- _WHAT YOU NEED TO DO_
From the very first line down to the line containing "μ .cores] [Has μ .regs]", write out the material exactly as it appears, and no more.

- _DATA TO PROCESS_
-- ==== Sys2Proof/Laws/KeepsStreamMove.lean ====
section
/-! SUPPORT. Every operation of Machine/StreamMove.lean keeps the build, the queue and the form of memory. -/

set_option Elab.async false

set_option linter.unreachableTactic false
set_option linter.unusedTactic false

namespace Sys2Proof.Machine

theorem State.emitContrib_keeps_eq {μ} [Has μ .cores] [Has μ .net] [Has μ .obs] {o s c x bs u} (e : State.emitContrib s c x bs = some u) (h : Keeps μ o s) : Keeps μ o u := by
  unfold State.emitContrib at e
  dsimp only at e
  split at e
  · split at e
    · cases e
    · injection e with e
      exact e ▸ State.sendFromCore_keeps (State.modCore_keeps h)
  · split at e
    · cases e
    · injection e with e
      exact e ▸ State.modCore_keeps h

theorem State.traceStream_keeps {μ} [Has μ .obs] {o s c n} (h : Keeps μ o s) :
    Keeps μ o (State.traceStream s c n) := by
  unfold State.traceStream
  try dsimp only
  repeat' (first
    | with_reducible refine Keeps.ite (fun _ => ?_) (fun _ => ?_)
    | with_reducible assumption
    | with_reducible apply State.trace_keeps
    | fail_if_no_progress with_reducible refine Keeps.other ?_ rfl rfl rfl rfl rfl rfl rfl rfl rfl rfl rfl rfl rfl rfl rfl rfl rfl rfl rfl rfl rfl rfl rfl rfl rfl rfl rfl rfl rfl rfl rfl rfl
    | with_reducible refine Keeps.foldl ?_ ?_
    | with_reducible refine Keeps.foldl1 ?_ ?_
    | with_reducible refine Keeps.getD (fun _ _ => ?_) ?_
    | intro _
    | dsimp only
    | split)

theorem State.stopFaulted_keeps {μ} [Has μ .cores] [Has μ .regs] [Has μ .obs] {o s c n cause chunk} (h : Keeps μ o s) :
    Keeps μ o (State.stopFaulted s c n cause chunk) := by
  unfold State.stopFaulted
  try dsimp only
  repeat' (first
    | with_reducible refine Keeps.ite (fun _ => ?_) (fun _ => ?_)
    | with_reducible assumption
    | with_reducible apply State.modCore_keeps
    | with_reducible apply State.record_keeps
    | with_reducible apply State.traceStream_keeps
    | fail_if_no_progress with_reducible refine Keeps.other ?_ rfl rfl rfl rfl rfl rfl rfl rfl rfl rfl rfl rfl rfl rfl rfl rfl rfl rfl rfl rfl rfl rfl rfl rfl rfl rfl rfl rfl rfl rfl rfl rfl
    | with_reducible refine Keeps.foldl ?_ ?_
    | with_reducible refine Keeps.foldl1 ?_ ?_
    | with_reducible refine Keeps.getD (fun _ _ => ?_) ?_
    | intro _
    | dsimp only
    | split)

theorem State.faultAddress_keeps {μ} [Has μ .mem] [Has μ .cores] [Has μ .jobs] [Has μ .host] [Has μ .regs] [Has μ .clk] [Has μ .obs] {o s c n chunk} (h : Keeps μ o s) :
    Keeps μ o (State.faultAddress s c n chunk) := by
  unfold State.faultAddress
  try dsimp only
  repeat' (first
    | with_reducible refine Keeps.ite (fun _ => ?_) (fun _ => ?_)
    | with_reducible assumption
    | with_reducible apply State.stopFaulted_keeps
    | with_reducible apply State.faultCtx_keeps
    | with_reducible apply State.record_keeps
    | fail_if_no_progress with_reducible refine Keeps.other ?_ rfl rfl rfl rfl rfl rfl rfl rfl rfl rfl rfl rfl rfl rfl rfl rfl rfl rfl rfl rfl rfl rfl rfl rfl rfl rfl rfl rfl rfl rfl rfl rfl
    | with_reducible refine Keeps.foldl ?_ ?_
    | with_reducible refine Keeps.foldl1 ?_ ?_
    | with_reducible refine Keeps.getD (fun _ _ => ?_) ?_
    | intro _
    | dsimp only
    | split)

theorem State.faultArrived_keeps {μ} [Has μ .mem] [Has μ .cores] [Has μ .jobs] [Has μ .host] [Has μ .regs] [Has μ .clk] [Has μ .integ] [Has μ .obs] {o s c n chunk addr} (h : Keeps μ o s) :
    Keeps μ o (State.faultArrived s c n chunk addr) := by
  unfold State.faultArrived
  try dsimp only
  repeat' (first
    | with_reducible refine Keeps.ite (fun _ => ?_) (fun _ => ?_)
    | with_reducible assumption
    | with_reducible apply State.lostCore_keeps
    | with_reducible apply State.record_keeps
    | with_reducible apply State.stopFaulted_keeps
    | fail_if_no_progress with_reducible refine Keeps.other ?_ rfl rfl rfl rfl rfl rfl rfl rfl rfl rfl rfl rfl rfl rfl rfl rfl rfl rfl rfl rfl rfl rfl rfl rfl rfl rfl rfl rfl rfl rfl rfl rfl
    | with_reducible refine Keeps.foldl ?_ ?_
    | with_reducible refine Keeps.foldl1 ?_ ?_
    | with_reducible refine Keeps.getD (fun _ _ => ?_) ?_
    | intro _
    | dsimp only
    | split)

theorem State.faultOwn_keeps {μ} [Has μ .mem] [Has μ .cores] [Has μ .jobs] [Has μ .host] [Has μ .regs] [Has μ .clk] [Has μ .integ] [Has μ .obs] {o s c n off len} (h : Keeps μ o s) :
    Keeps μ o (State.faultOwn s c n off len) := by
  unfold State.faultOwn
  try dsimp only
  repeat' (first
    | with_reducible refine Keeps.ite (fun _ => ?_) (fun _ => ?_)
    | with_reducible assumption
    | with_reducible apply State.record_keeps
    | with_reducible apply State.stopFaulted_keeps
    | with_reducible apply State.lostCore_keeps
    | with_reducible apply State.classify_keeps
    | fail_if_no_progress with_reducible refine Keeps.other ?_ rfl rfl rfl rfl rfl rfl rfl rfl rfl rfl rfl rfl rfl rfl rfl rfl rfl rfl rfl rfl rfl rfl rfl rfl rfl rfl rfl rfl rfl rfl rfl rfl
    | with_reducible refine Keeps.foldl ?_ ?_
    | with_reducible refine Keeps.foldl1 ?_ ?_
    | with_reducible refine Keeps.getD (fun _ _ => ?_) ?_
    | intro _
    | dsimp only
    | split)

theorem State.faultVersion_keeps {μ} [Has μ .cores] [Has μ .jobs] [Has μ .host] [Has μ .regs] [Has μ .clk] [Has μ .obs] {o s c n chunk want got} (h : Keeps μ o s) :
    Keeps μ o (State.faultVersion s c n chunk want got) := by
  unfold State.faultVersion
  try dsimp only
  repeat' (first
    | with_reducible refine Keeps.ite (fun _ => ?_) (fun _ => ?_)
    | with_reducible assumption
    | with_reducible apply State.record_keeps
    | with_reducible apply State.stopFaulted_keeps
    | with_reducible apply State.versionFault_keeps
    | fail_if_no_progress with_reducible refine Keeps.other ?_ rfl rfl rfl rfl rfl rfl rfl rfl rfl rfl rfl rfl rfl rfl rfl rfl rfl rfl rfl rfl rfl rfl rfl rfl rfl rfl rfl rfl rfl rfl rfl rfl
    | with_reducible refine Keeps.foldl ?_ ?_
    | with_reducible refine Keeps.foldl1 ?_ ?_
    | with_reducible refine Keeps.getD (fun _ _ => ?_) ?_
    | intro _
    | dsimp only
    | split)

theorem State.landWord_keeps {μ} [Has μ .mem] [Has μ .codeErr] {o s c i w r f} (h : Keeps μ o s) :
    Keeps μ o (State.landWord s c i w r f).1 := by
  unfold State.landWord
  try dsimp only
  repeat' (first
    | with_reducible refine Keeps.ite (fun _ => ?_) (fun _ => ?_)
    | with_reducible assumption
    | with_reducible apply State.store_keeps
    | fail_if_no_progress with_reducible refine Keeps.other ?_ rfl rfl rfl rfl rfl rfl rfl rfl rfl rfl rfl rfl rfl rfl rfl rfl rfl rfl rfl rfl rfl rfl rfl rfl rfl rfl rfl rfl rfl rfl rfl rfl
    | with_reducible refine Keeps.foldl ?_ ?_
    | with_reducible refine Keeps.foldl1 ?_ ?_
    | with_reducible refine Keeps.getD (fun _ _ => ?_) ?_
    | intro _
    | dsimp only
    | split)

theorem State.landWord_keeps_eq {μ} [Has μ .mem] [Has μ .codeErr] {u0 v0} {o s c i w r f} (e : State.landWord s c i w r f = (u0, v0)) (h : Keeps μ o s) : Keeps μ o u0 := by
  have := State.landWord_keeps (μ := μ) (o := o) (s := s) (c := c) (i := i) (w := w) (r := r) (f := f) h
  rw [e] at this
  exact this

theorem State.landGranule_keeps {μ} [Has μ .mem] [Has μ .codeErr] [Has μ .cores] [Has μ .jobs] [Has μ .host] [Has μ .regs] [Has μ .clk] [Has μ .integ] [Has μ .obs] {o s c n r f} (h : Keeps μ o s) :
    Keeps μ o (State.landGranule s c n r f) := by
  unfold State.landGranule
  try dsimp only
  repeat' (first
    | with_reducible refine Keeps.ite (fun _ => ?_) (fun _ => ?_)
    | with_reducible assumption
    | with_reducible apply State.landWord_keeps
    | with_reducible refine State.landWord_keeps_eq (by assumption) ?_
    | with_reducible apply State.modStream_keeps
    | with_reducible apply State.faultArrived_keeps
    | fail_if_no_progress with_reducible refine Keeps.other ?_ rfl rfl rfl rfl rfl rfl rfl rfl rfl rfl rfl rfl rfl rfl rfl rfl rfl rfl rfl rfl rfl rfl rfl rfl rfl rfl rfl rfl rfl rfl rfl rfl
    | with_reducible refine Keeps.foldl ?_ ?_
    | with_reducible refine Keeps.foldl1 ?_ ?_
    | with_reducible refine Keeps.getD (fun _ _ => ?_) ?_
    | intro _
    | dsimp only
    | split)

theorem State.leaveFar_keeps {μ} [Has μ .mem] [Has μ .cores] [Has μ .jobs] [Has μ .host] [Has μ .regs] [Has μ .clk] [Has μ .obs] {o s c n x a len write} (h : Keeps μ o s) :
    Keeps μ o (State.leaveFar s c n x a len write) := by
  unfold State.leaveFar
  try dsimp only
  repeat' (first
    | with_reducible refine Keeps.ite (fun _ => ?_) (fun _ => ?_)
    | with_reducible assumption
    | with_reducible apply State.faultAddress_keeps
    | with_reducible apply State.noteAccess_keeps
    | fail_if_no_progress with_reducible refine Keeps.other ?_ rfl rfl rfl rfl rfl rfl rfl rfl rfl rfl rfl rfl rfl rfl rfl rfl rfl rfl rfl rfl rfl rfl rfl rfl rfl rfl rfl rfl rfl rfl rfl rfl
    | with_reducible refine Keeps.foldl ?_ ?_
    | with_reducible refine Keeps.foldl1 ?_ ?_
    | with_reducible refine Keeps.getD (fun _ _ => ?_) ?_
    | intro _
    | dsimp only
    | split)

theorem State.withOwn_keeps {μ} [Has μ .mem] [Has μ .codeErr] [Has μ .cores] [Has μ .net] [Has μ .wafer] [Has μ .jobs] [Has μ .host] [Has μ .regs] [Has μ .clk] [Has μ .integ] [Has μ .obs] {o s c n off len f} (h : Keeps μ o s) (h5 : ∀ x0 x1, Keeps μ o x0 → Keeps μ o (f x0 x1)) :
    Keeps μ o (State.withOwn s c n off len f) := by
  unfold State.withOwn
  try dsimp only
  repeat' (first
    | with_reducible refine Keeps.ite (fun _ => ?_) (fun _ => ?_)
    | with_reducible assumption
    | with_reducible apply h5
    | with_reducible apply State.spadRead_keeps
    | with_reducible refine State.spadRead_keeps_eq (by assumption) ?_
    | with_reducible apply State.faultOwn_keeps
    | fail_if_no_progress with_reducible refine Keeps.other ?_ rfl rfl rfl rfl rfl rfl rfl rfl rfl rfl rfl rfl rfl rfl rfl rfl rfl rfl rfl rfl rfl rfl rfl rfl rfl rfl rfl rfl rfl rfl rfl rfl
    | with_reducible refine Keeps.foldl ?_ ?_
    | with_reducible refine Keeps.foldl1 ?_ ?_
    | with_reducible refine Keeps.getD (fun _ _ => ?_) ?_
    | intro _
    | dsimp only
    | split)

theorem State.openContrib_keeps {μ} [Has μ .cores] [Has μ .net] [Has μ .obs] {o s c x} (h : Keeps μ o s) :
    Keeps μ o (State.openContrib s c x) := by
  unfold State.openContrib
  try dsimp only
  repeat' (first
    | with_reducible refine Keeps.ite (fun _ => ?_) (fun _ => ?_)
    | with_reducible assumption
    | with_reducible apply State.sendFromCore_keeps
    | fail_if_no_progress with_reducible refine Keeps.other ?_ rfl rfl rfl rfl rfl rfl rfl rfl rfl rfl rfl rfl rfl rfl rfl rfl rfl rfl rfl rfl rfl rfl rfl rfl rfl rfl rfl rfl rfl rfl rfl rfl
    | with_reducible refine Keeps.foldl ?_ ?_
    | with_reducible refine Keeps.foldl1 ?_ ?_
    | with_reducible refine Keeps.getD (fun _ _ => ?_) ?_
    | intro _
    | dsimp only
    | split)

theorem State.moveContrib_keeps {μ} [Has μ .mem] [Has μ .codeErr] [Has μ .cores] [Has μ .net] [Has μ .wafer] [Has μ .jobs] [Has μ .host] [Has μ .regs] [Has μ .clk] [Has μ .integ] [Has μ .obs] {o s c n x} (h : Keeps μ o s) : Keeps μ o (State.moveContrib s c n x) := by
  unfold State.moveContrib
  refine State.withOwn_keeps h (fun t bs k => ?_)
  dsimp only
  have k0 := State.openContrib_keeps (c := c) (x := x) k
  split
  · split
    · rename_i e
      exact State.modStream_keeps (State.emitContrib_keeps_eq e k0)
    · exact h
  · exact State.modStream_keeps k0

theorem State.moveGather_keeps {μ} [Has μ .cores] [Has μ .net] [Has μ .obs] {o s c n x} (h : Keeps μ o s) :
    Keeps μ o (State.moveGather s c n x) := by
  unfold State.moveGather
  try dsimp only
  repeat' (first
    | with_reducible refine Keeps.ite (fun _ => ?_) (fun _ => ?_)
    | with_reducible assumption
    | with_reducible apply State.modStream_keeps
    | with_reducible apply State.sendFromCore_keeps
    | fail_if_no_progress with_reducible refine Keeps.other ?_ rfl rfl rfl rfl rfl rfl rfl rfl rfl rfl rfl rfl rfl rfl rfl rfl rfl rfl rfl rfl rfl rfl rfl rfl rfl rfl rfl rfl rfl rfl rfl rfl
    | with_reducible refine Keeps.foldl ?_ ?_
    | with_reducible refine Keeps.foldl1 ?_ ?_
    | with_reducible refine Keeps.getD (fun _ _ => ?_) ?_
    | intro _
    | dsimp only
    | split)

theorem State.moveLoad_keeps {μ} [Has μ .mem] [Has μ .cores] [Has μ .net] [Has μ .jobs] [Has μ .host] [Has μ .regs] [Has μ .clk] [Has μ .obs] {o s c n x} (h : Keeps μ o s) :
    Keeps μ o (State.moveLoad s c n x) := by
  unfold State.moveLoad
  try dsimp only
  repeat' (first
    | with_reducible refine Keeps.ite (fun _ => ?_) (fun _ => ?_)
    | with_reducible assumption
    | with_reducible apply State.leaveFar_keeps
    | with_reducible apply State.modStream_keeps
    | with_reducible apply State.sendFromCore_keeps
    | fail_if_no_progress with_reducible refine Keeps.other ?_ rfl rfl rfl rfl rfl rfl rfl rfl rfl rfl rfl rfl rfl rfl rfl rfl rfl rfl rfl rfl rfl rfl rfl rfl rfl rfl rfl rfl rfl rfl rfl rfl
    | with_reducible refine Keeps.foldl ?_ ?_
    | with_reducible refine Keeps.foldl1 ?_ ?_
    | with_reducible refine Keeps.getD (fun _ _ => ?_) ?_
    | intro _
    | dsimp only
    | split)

- _RESPONSE BOX_
-- ==== Sys2Proof/Laws/KeepsStreamMove.lean ====
section
/-! SUPPORT. Every operation of Machine/StreamMove.lean keeps the build, the queue and the form of memory. -/

set_option Elab.async false

set_option linter.unreachableTactic false
set_option linter.unusedTactic false

namespace Sys2Proof.Machine

theorem State.emitContrib_keeps_eq {μ} [Has μ .cores] [Has μ .net] [Has μ .obs] {o s c x bs u} (e : State.emitContrib s c x bs = some u) (h : Keeps μ o s) : Keeps μ o u := by
  unfold State.emitContrib at e
  dsimp only at e
  split at e
  · split at e
    · cases e
    · injection e with e
      exact e ▸ State.sendFromCore_keeps (State.modCore_keeps h)
  · split at e
    · cases e
    · injection e with e
      exact e ▸ State.modCore_keeps h

theorem State.traceStream_keeps {μ} [Has μ .obs] {o s c n} (h : Keeps μ o s) :
    Keeps μ o (State.traceStream s c n) := by
  unfold State.traceStream
  try dsimp only
  repeat' (first
    | with_reducible refine Keeps.ite (fun _ => ?_) (fun _ => ?_)
    | with_reducible assumption
    | with_reducible apply State.trace_keeps
    | fail_if_no_progress with_reducible refine Keeps.other ?_ rfl rfl rfl rfl rfl rfl rfl rfl rfl rfl rfl rfl rfl rfl rfl rfl rfl rfl rfl rfl rfl rfl rfl rfl rfl rfl rfl rfl rfl rfl rfl rfl
    | with_reducible refine Keeps.foldl ?_ ?_
    | with_reducible refine Keeps.foldl1 ?_ ?_
    | with_reducible refine Keeps.getD (fun _ _ => ?_) ?_
    | intro _
    | dsimp only
    | split)

theorem State.stopFaulted_keeps {μ} [Has μ .cores] [Has μ .regs] [Has μ .obs] {o s c n cause chunk} (h : Keeps μ o s) :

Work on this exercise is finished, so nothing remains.